Historical incidents highlight the real-world impact of URI-related exploits. In the 2010s, URL shortening services like bit.ly were abused in campaigns such as the Koobface worm, which used shortened URIs to redirect users to malware downloads, spreading via social media and infecting thousands of systems.[77] These exploits often combined open redirects with obfuscated malicious payloads, demonstrating how URI opacity can facilitate large-scale attacks.
Mitigations focus on defensive handling of URIs during parsing and resolution. URI validation involves checking schemes, hosts, and parameters against whitelists to block untrusted inputs, while browser sandboxing isolates URI processing to prevent privilege escalation from malicious schemes.[78] Content-Security-Policy (CSP) headers provide an additional layer by restricting executable scripts and navigations, effectively blocking javascript: and certain data: executions in modern browsers.[79]
Best practices emphasize proactive design to minimize exposure.

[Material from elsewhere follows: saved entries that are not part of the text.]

/-! ## Launches (09 R194; 17 R301; 14 R269) -/

/-- `post`: the card is launched on this cluster or a neighbour of it. -/
def postWords : Instr → Option WordRule
  | .post o => some
      { use := (uUse o.s o.g (.s2 o.a.toNat :: opB o.i o.b ++ (if o.d = 0 then [] else [.s2 o.d.toNat])) []).syncing
        res := fun s w _ f =>
          let a := f.getS64 o.a.toNat
          let q := (f.uB o.i o.b).toNat
          let cl := w.core / 8
          let cl := cl / 16 * 16 + (if q = 0 then cl % 16 else if q = 1 then (cl % 16 + 1) % 16 else (cl % 16 + 15) % 16)
          let d := if o.d = 0 then 0 else f.getS64 o.d.toNat
          if needsToken s w then .wait f s .token
          else if 3 ≤ q then fault .reservedField 8 0 f s
          else if a.toNat % 128 ≠ 0 then fault .misalign 0 a f s
          else if s.fw.hold || decide (64 ≤ (s.pending.getD (0x40 + cl) []).length) then .wait f s .held
          else .done f (s.accept
            { qid := 0x40 + cl, tenant := w.tenant, card := a, gridx := (loWord d).toNat, gridy := (hiWord d).toNat
              gx := none, posted := some cl, kettle := none, slack := none, preds := none }).2 }
  | _ => none

/-! ## Samovar (21 R363, R364) -/

/-- The core that `State.cur` names takes an exception: mcause, mepc, M mode, mtvec, and MPIE and MPP of mstatus; what mtval
holds of the address is the implementation's (log 9). The entry that it slept in is given up. -/
def samTrap (s : State) (cause : Nat) (info : DWord) : State :=
  let k := s.cur.sam
  let c := s.samCore k
  (s.freeSleep k c).putSam k { c with
    mcause := BitVec.ofNat 64 cause, mepc := c.pc, mtval := Config.samTval cause info, pc := c.mtvec &&& 0xFFFFFFFFFFFFFFFC
    mstatus := (if c.mstatus.getLsbD 3 then 0x80 else 0) ||| (if c.userMode then 0 else 0x1800)
    userMode := false, sleep := .running }

/-- The core retires the word with a result for rd; a write of x0 is discarded. -/
def samDone (s t : State) (o : TSD) (v : DWord) : State :=
  let k := s.cur.sam
  let c := s.samCore k
  t.putSam k { c with x := if o.d = 0 then c.x else vset c.x o.d.toNat v, pc := c.pc + 4, sleep := .running }

/-- A register of the core; x0 reads zero. -/
def samReg (s : State) (r : BitVec 5) : DWord := if r = 0 then 0 else vget (s.samCore s.cur.sam).x r.toNat 0

/-- The four Samovar words, for a core that is there. -/
def samovarSteps : StepTable
  | .bfext o, s => do
    guard (decide (s.cur.sam < 4))
    let y := (samReg s o.t).toNat
    pure (becomes (samDone s s o (BitVec.ofNat 64
      ((samReg s o.s).toNat / 2 ^ (y % 64) % 2 ^ min (y / 256 % 64) (64 - y % 64)))))
  | .rgfetch o, s => do
    guard (decide (s.cur.sam < 4))
    let a := samReg s o.s
    if a.toNat % 32 ≠ 0 then pure (becomes (samTrap s 24 a))
    else match s.samRead a 32 with
      | .error n => pure (becomes (samTrap s n a))
      | .ok (d, t) => match ringFetch d (samReg s o.t) t with
        | .error n => pure (becomes (samTrap s n a))
        | .ok (v, t) => pure (becomes (samDone s t o v))
  | .sigwait o, s => do
    guard (decide (s.cur.sam < 4))
    let a := samReg s o.s
    let old := samReg s o.t
    if a.toNat % 8 ≠ 0 then pure (becomes (samTrap s 25 a))
    else match s.samPlace a 8, s.samRead a 8 with
      | none, _ => pure (becomes (samTrap s 5 a))
      | _, .error n => pure (becomes (samTrap s n a))
      | some (.sram off), .ok (b, t) =>
        if dwordAt b 0 = old then pure (becomes (t.putSam s.cur.sam { s.samCore s.cur.sam with sleep := .sram off old }))
        else pure (becomes (samDone s t o (dwordAt b 0)))
      | some (.phys pa), .ok (b, t) =>
        -- a wait on the same word that an interrupt broke off gives up its entry
        let s0 := s.freeSamAt s.cur.sam pa
        let t0 := t.freeSamAt s.cur.sam pa
        -- no entry can be taken: on the host tier, beyond 64, in a full group
        if tierOf pa = .host ∨ 64 ≤ s0.samEntries s.cur.sam then pure (becomes (samTrap s 25 a))
        else match s0.freeGeneral (watchGroup pa) with
          | none => pure (becomes (samTrap s 25 a))
          | some e =>
            if dwordAt b 0 = old then do
              guard (decide ((s.samCore s.cur.sam).sleep = .running))
              pure (becomes ((t0.arm e pa (BitVec.allOnes 64) old 1 (.samovar s.cur.sam)).putSam s.cur.sam
                { s.samCore s.cur.sam with sleep := .sigwait e }))
            else pure (becomes (samDone s t0 o (dwordAt b 0)))
  | .dispatch o, s => do
    guard (decide (s.cur.sam < 4) && !s.fw.hold)
    let y := (samReg s o.t).toNat
    let qid := y % 256
    if s.queueTakes qid = false then pure (becomes (samTrap s 26 (samReg s o.s)))
    else
      let r := s.accept { qid := qid, tenant := y / 256 % 16, card := samReg s o.s, gridx := 0, gridy := 0, gx := none
                          posted := if 0x40 ≤ qid ∧ qid < 0x80 then some (qid - 0x40) else none, kettle := none
                          slack := none, preds := none }
      -- rd gets the launch identifier, or its high half ones and the status of a launch that ended at once
      let st := if (r.2.launch r.1).isSome then 0
        else ((r.2.ended.reverse.find? fun e => e.id == r.1).map (·.status)).getD 0
      pure (becomes (samDone s r.2 o (if st = 0 then BitVec.ofNat 64 r.1 else 0xFFFFFFFF00000000 ||| BitVec.ofNat 64 st)))
  | _, _ => none

/-! ## Kettle and the launch front end (14 R262 to R281; 17 R301) -/

/-- A ring whose TAIL watch has fired holds the TAIL value that the watch saw. -/
def tailSeen (s : State) (who : Waiter) : Option Word := do
  let (_, x) ← s.watchOf who
  guard x.fired
  pure x.word

/-- The steps of Kettle. -/
def kettleSteps : StepTable
  | .submissionTailFire q, s => do
    let r ← s.kqueues.find q
    let v ← tailSeen s (.kettleTail q)
    pure fun t => ∃ polled, t.kqueues = s.kqueues.put q { r with seen := v, polled := polled }
  | .submitRecord q, s => do
    -- the head record of the queue in turn is consumed, and makes a request or is refused
    let (k, turn) ← s.nextRecord
    let r ← s.kqueues.find q
    guard (k == q)
    let (b, s1) ← (headRecord s r).toOption
    guard (recordOp b != 2)
    let s2 := s1.consumed q r turn
    if submitBad s2 r.tenant b then pure (becomes (refuse s2 r.tenant b))
    else pure (becomes (({ s2 with kserial := s2.kserial + 1 }.setSlot (s2.kslots.freeFrom 16384 0)
      (newSlot r.tenant s2.kserial b)).wakeModels))
  | .cancelRecord q, s => do
    let (k, turn) ← s.nextRecord
    let r ← s.kqueues.find q
    guard (k == q)
    let (b, s1) ← (headRecord s r).toOption
    guard (recordOp b == 2 && !ctlBad b)
    let s2 := s1.consumed q r turn
    -- every live request of the function with this TAG is cancelled, no other
    pure fun t => t.kslots = s2.kslots.map fun e =>
      (e.1, if e.2.vf = r.tenant ∧ e.2.tag = wordAt b 4 ∧ e.2.state ≠ .drain then { e.2 with cancel := true } else e.2)
  | .consWatchFire n, s => do
    let (_, x) ← s.watchOf (.kettleCons n)
    let k ← s.kslots.find n
    guard x.fired
    pure fun t => t.kslots = s.kslots.put n { k with consRoom := true } ∧ ∀ m ∈ t.kmodels.vals, m.wake = true
  | .parkLimit n, s => do
    let k ← s.kslots.find n
    let m ← s.kmodels.find k.model
    guard (k.state == .deliveryWait && decide (m.par.parklim ≤ k.parkedFor) && !k.parkEvent)
    pure fun t => t.kslots = s.kslots.put n { k with parkEvent := true } ∧ t.outbox = s.outbox ++ [.parkEvent n k.tag]
  | .pollTimer, s => do
    guard (decide (16 ≤ Config.microsOf (s.cycles - s.lastPoll)))
    pure fun t => t.lastPoll = s.cycles
  | .iterationForm n, s => do
    let m ← s.kmodels.find n
    guard (!m.busy && m.wake)
    let pt := 2 ^ ((s.modelAt n).map (·.ptl)).getD 0
    let s1 := boundary n m pt { s with kmodels := s.kmodels.put n { m with wake := false } }
    let dq := (s1.inOrder n .decode).filter fun e => !e.2.stalled
    let dec := ((s1.kslots.filter fun e => dq.contains e).foldr insertDeadline []).map fun e => planDecode e.1 e.2
    let r := planPrefill m (s1.inOrder n .prefill) (m.par.tb - (dec.map fun p => p.e.ntok).sum) s1
    -- the DECODE sequences come first in deadline order, then the PREFILL chunks that the budget allows
    pure (becomes (if (dec ++ r.1).isEmpty then r.2 else runPlan n m s.tick (dec ++ r.1) r.2))
  | .hostLaunchQueueEntry q, s => do
    guard (!s.fw.hold && s.fw.fullService)
    let s1 := s.refreshHost
    let (k, ptr, turn) ← takeTurn (fun q => ((s1.hostQueues.find q).map (·.hasMore)).getD false) s1.frontPtr s1.frontTurn
    let r ← s1.hostQueues.find q
    guard (k == q)
    let (b, s2) ← (s1.cleanRead r.tenant (BitVec.ofNat 64 (r.base.toNat + 16 * (r.taken.toNat % r.ent))) 16).toOption
    -- HEAD counts on as a release (R301)
    let s3 := s2.agentPutOr r.tenant r.head.toNat (leBytes 4 (r.taken + 1).toNat) .release
    let s4 := { s3 with
      hostQueues := s3.hostQueues.put q { r with taken := r.taken + 1 }, frontPtr := ptr, frontTurn := turn }
    pure (becomes (s4.accept { qid := q, tenant := r.tenant, card := dwordAt b 0, gridx := (wordAt b 8).toNat
                               gridy := (wordAt b 12).toNat, gx := none, posted := none, kettle := none, slack := none
                               preds := none }).2)
  | _, _ => none

/-! ## Placement, context, and teardown (04 R88; 17 R306 to R315; 18 R321 to R336) -/

/-- A member of a unit may not keep the unit from its save. -/
def restingUnit (s : State) (w : Workgroup) : Bool := (s.unitKeys w).all s.mayBeSaved

/-- Launches are dispatched, and units placed, reserved for, and ended. -/
def placementSteps : StepTable
  | .launchDispatch qid, s =>
    let ids := s.pending.getD qid []
    match ids.find? s.predFails with
    -- a failed predecessor cancels with PREDFAIL
    | some id => some (becomes (s.endLaunch id 6))
    | none => do
      let id ← ids.head?
      let l ← s.launch id
      guard (l.preds.all fun p => s.predOf p == .satisfied)
      pure (becomes (({ s with
        pending := s.pending.put qid ids.tail
        launches := s.launches.put id { l with state := .dispatched } }).enqueueUnits id l))
  | .placerRound die, s => do
    -- exits and saves that are due in the cycle come first (R310)
    guard (!(s.candidates die).any (s.mustReserve die) && !s.exitsDue die)
    let (c, cores) ← s.pick die
    guard (!c.e.saved)
    -- member m of the unit is admitted to the m-th core, and the unit has left its queue
    pure (becomes (cores.zipIdx.foldl (fun s x => s.admitMember c.e.launch (c.e.unit * cores.length + x.2) x.1) (s.takeUnit die c)))
  | .headReservation die qid, s => do
    let c ← (s.candidates die).find? fun c => c.qid == qid && s.mustReserve die c
    let cl ← s.reservable die c
    -- the cluster is held for this unit alone (R311)
    let r : Reserved := { qid := qid, launch := c.e.launch, unit := c.e.unit }
    pure fun t => (t.placer die).reserved.find cl = some r ∧
      t = { s with placers := s.placers.put die { s.placer die with reserved := (s.placer die).reserved.put cl r } }
  | .workgroupExit wk, s => do
    let w ← s.wg wk
    guard ((w.run == .resident || w.run == .stopping) && w.fibres.isEmpty && s.drained wk w && !s.namedAsSource wk w &&
      -- exits come before the rounds of their cycle (R310)
      !s.roundsBegun (dieOf w.core))
    pure (becomes (s.exitWg wk w))
  | .timeSliceExpiry launch cluster, s => do
    let l ← s.launch launch
    let units := (s.wgs.vals.filter fun w => w.launch == launch && clusterOf w.core == cluster && w.run == .resident).map (·.unit)
    guard (!units.isEmpty && s.sliceOver l cluster && s.sliceWanted launch cluster l.tenant)
    -- the units of the launch on the cluster are asked to save themselves, whole; the overrun counts from now
    pure fun t =>
      t.wgs = (s.wgs.map fun e => (e.1,
        if e.2.launch = launch ∧ e.2.unit ∈ units ∧ e.2.run = .resident then { e.2 with run := .stopping } else e.2)) ∧
      t.launches = s.launches.put launch
        { l with slices := l.slices.put cluster { start := s.cycles, charge := 0, expired := true, overFrom := some s.cycles } } ∧
      { t with wgs := s.wgs, launches := s.launches } = s
  | _, _ => none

Developers should avoid the deprecated userinfo component (e.g., username:password@host) in URIs, as it exposes credentials in logs and browser histories; instead, use secure alternatives like HTTPS with authentication headers.[80] Always validate allowed schemes (e.g., restricting to https:) and enforce HTTPS to encrypt URIs in transit, preventing interception of sensitive parameters during resolution.[81]